The plan for the “removal” of the old menus admin screen is as follows:
- Immediately and officially “deprecate” it: wind down any ongoing development efforts and focus all new administration-focused Menus component work on the new UI in the Customizer. Update trac tickets accordingly, and add a “Manage in Customize” link to the existing screen. Any existing tickets proposing enhancements or new features for menu administration would be required to be adapted to the Customizer version, with the (discouraged) option of also making changes to the old screen.

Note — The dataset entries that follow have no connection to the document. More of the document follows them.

-- ==== Sys2Proof/Certificates/Slice0/Obligations.lean ====
section
/-! DEFINITION. The statements about the machine, for the provers. In each, `u` is the state after the `dt` stamp units that a
command brings with it have passed (assumption log 1). -/

open Sys2Proof Sys2Proof.Machine

/-! ### The machine as a whole -/

/-- O1. A step takes the command at the front of the queue and runs it with the queue's rest; on an empty queue it idles (assumption log 8:
the model's choice). -/
def Obligations.StepRunsFrontCommand : Prop :=
  (∀ (c : Instr) (s : State), step { s with pending := c :: s.pending } = exec c s)
    ∧ (∀ (c : Instr) (rest : List Instr) (s : State), s.pending = c :: rest → step s = exec c { s with pending := rest })
    ∧ ∀ s : State, s.pending = [] → step s = .next s

/-- O2. Reset meets the invariant of O4 and has no command waiting; the block stands in cold reset with an unlocked clock whose stamp is 0,
and nothing is listed in memory. -/
def Obligations.ResetIsSound : Prop :=
  State.reset.Sound ∧ State.reset.pending = [] ∧ State.reset.boot.phase = .coldReset ∧ State.reset.clock.state = 0
    ∧ State.reset.clock.locked = false ∧ State.reset.stamp = 0 ∧ State.reset.mem = [] ∧ State.reset.up = false

/-- O3. Every step keeps the byte store in its canonical form and the stamp within 64 bits. -/
def Obligations.StepKeepsSound : Prop :=
  ∀ s t : State, s.Sound → step s = .next t → t.Sound

/-- O4. A command changes everything but the queue, and takes nothing back that was sent: whatever the command, the commands that wait are
the same, and what was sent before is a prefix of what has been sent after. -/
def Obligations.CommandsKeepQueueAndOutput : Prop :=
  ∀ (c : Instr) (s t : State), exec c s = .next t → t.Extends s

/-- O5. Before boot completes, a command of firmware, an engine, a link or a session only lets its time pass (assumption log 9: the model's
choice). -/
def Obligations.FirmwareCommandsWaitForBoot : Prop :=
  ∀ (c : Instr) (s : State), c.needsFirmware = true → s.up = false → exec c s = .next (s.elapse c.dt)

/-- O6. Time passes: outside P3, with no clock correction left to slew, a command that brings `dt` units moves the stamp on by them modulo
2^64, and changes nothing else by their passing but the waits of open steps that R247 has counted. -/
def Obligations.TimePasses : Prop :=
  ∀ (s : State) (dt : Nat), s.clock.slew = 0 → s.clock.aon = 0 → s.boot.phase ≠ .p3 →
    s.elapse dt = { s with stamp := (s.stamp + dt) % 2 ^ 64, sched := { s.sched with waits := s.waitsAfter dt } }

/-- O7. A write of 1 to a clear command returns exactly the objects of its list to 0 and counts no clamp; any other value clears the same
and is counted as clamped after it. The transport clear empties the stray log too. Each of the 17 clear commands completes so, whatever
its value, from every state whose firmware runs: clampCounterClear, refusalCountersClear, planerCountersClear, tensorCountersClear,
trainingCountersClear, memoryCountersClear, contextCountersClear, schedulingCountersClear, rafterCountersClear, transportCountersClear,
mappingCountersClear, raisingCountersClear, hostCountersClear, managementCountersClear, interruptCountersClear, powerCountersClear and
faultCountersClear. -/
def Obligations.ClearsReset : Prop :=
  ∀ (dt : Nat) (s u : State), u = s.elapse dt → u.up = true →
    (∃ t : State, t.Cleared u [(0x2040, 1, 5), (0x2041, 1, 5)] ∧ ∀ v, exec (.refusalCountersClear dt v) s = .next (t.clearedBy 0x2042 v))
    ∧ (∃ t : State, t.Cleared u [(0x2111, 1, 6)] ∧ ∀ v, exec (.planerCountersClear dt v) s = .next (t.clearedBy 0x2112 v))
    ∧ (∃ t : State, t.Cleared u [(0x2121, 1, 9)] ∧ ∀ v, exec (.tensorCountersClear dt v) s = .next (t.clearedBy 0x2122 v))
    ∧ (∃ t : State, t.Cleared u [(0x2201, 1, 8), (0x2203, 1, 6)]
        ∧ ∀ v, exec (.trainingCountersClear dt v) s = .next (t.clearedBy 0x2204 v))
    ∧ (∃ t : State, t.Cleared u [(0x3010, 1, 16), (0x3011, 1, 5)]
        ∧ ∀ v, exec (.memoryCountersClear dt v) s = .next (t.clearedBy 0x3013 v))
    ∧ (∃ t : State, t.Cleared u [(0x3110, 1, 8)] ∧ ∀ v, exec (.contextCountersClear dt v) s = .next (t.clearedBy 0x3111 v))
    ∧ (∃ t : State, t.Cleared u [(0x3210, 1, 11)] ∧ ∀ v, exec (.schedulingCountersClear dt v) s = .next (t.clearedBy 0x3211 v))
    ∧ (∃ t : State, t.Cleared u [(0x4010, 1, 8)] ∧ ∀ v, exec (.rafterCountersClear dt v) s = .next (t.clearedBy 0x4011 v))
    ∧ (∃ t : State, t.Cleared u [(0x4210, 1, 7)] ∧ ∀ v, exec (.mappingCountersClear dt v) s = .next (t.clearedBy 0x4211 v))
    ∧ (∃ t : State, t.Cleared u [(0x4310, 1, 13)] ∧ ∀ v, exec (.raisingCountersClear dt v) s = .next (t.clearedBy 0x4311 v))
    ∧ (∃ t : State, t.Cleared u [(0x4810, 1, 10)] ∧ ∀ v, exec (.hostCountersClear dt v) s = .next (t.clearedBy 0x4811 v))
    ∧ (∃ t : State, t.Cleared u [(0x1106, 1, 8)] ∧ ∀ v, exec (.managementCountersClear dt v) s = .next (t.clearedBy 0x1107 v))
    ∧ (∃ t : State, t.Cleared u [(0x5010, 1, 4)] ∧ ∀ v, exec (.interruptCountersClear dt v) s = .next (t.clearedBy 0x5011 v))
    ∧ (∃ t : State, t.Cleared u [(0x6040, 1, 12)] ∧ ∀ v, exec (.powerCountersClear dt v) s = .next (t.clearedBy 0x6041 v))
    ∧ (∃ t : State, t.Cleared u [(0x7010, 1, 10)] ∧ ∀ v, exec (.faultCountersClear dt v) s = .next (t.clearedBy 0x7011 v))
    ∧ (∃ t : State, t.Cleared { u with fab := { u.fab with strays := [], strayIndex := 0 } } [(0x4110, 1, 14), (0x4111, 1, 7)]
        ∧ ∀ v, exec (.transportCountersClear dt v) s = .next (t.clearedBy 0x4113 v))
    ∧ ∀ i, i % 256 = 0xFF → clampCounter i = some (i, 1) →
        ∃ t : State, t.Cleared u [(i, 1, 1)] ∧ ∀ v, exec (.clampCounterClear dt i v) s = .next (t.clearedBy i v)

/-! ### Memory -/

/-- O8. A byte written reads back, and every other byte reads as before; zeroing a range leaves every byte outside it. A run of bytes
written at an address reads back as the little-endian number it spells, and bytes outside it stand. -/
def Obligations.MemoryReadsBack : Prop :=
  ((∀ (s : State) (a : Nat) (b : Byte), (s.setByte a b).byte a = b)
     ∧ (∀ (s : State) (a x : Nat) (b : Byte), x ≠ a → (s.setByte a b).byte x = s.byte x)
     ∧ (∀ (s : State) (lo hi x : Nat), (lo ≤ x ∧ x < hi → (s.zeroRange lo hi).byte x = 0)
         ∧ (x < lo ∨ hi ≤ x → (s.zeroRange lo hi).byte x = s.byte x))) ∧
  (∀ (s : State) (a n v : Nat),
     (s.writeNat a n v).readNat a n = v % 2 ^ (8 * n)
       ∧ ∀ x, x < a ∨ a + n ≤ x → (s.writeNat a n v).byte x = s.byte x)

/-! ### The vector and tensor engines -/

/-- O9. A row command whose operands may be accessed, with no checker's finding, runs its rows in ascending order and completes with code 0:
RMS, layer and softmax, forward and backward. An FP32 add whose operands may be accessed adds its elements in ascending order and
completes. So rmsForward, rmsBackward, layerForward, layerBackward, softmaxForward, softmaxBackward and fp32Add complete. -/
def Obligations.RowCommandsComplete : Prop :=
  (∀ (dt e : Nat) (s u : State) (r : Run) (t : RowCmd) (keyed : Bool), u = s.elapse dt → u.runs e r → t = decodeRow r.cmd.body →
     u.firstFault (.bay (e / 4)) r.ctx ((t.reads r.cmd.opcode).map rd ++ (t.writes r.cmd.opcode).map wr) = 0 →
     keyed = ((if t.rounding = 2 then r.defOther else t.rounding) == 1) →
     (r.cmd.opcode = 0x20 → exec (.rmsForward dt e none) s = .next (u.rowsDone e 0x20 r t keyed))
       ∧ (r.cmd.opcode = 0x21 → exec (.rmsBackward dt e none) s = .next (u.rowsDone e 0x21 r t keyed))
       ∧ (r.cmd.opcode = 0x22 → exec (.layerForward dt e none) s = .next (u.rowsDone e 0x22 r t keyed))
       ∧ (r.cmd.opcode = 0x23 → exec (.layerBackward dt e none) s = .next (u.rowsDone e 0x23 r t keyed))
       ∧ (r.cmd.opcode = 0x24 → exec (.softmaxForward dt e none) s = .next (u.rowsDone e 0x24 r t keyed))
       ∧ (r.cmd.opcode = 0x25 → exec (.softmaxBackward dt e none) s = .next (u.rowsDone e 0x25 r t keyed))) ∧
  (∀ (dt e src dst n : Nat) (s u : State) (r : Run), u = s.elapse dt → u.runs e r → r.cmd.opcode = 0x28 →
     addFields r.cmd.body = (src, dst, n) →
     u.firstFault (.bay (e / 4)) r.ctx [rd (src, 4 * n), rd (dst, 4 * n), wr (dst, 4 * n)] = 0 →
     exec (.fp32Add dt e none) s = .next (u.addDone e r src dst n))

/-- O10. A tensor product without error, for which the engine has accumulator slots, leaves its accumulator words in them, waiting for the
epilogue: in the epilogue, with the array free for the next command, where the tile has at most 768 rows and no tile is in its
epilogue; else on the running command. So tensorProduct completes. -/
def Obligations.TensorProductCompletes : Prop :=
  ∀ (dt e k : Nat) (s u : State) (r : Run) (t : TensorCmd), u = s.elapse dt → u.runs e r → r.cmd.opcode = 0x10 → r.tile = none →
    t = (decodeTensor r.cmd.body).1 → u.tensorCode (e / 4) r.ctx t = 0 →
    (if r.slots != 0 then some r.slots else (u.engine e).slotsFor (if t.rows ≤ 768 then 1 else 2) r) = some k →
    let done : Run := { r with tile := some (u.computeTile r.ctx t), slots := k }
    ∃ v, exec (.tensorProduct dt e none) s = .next v
      ∧ (if t.rows ≤ 768 ∧ (u.engine e).epilogue = none
         then (v.engine e).running = none ∧ (v.engine e).epilogue = some done
         else (v.engine e).running = some done ∧ (v.engine e).epilogue = (u.engine e).epilogue)
      ∧ v.mem = u.mem

/-- O11. The epilogue of a BF16 or FP32 tile, or of a grain tile without a predicted scale, whose outputs may still be written and which
shares no block, writes its emission and its record, is counted in object 0x2121.01, and completes with code 0. So tileEpilogue
completes. -/
def Obligations.TileEpilogueCompletes : Prop :=
  ∀ (dt e : Nat) (s u : State) (r : Run) (tile : Tile) (t : TensorCmd) (keyed : Bool) (o : List (List Byte) × EmitCount), u = s.elapse dt →
    u.up = true → u.engineLive e = true → (u.engine e).epilogueRun = some r → r.tile = some tile → t = (decodeTensor r.cmd.body).1 →
    (t.predicted && isGrain t.outFmt && !t.phantom) = false → u.sharedBlock r.ctx t = (false, false) →
    u.worstFault (.bay (e / 4)) r.ctx (t.writes.map wr ++ [wr (t.record, 64)]) = 0 →
    keyed = ((if t.rounding = 2 then (if isGrain t.outFmt then r.defGrain else r.defOther) else t.rounding) == 1) →
    o = t.emit (u.keyBase r.ctx t.tensorId) tile keyed none →
    let w := ((u.bumpBy 0x2121 4 o.2.overs).bumpBy 0x2121 5 o.2.sat).countPlaner o.2.planer
    let x := (w.writeAll r.ctx (t.sink o.1 ++ [(t.record, tileRecord t tile o.2.sat o.2.overs false false)])).bump 0x2121 1
    let y := if tile.accs.any (fun l => l.any (fun a => a.inexact)) then x.bump 0x2121 7 else x
    exec (.tileEpilogue dt e none) s = .next
      (((y.countWrites (.bay (e / 4)) r.ctx (t.writes ++ [(t.record, 64)])).countEvent (e / 4) 4 1 (some r.ctx)).endTile e r 0)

- Point the “Menus” link in the admin bar to Menus in the Customizer in 4.3. Remove that menu from the admin bar in 4.4 in favor of a top-level Customize link, and put something more useful in its place (as all of its core links will point to the Customizer now).
- Retain the admin screen codebase, along with existing links to it throughout the admin.
- In WordPress 4.5 or 4.6, remove all core links (including admin menu) to the Menus admin screen, or point them to the Customizer. This would likely coincide with a similar change for Widgets and Themes to use the Customizer versions exclusively, once full feature-parity is achieved with the Customizer versions of the other features (Menus has it now). At this point the admin screen would be accessible only by plugin-added links or for users who cannot access the Customizer (no-js, IE7, IE8&9 with domain mapping, a very small percentage of users overall).
- The admin screen and related code would likely not be removed entirely from core in the foreseeable future, and critical bugs or security issues would still be addressed. New feature development and enhancements would be restricted to the Customizer version.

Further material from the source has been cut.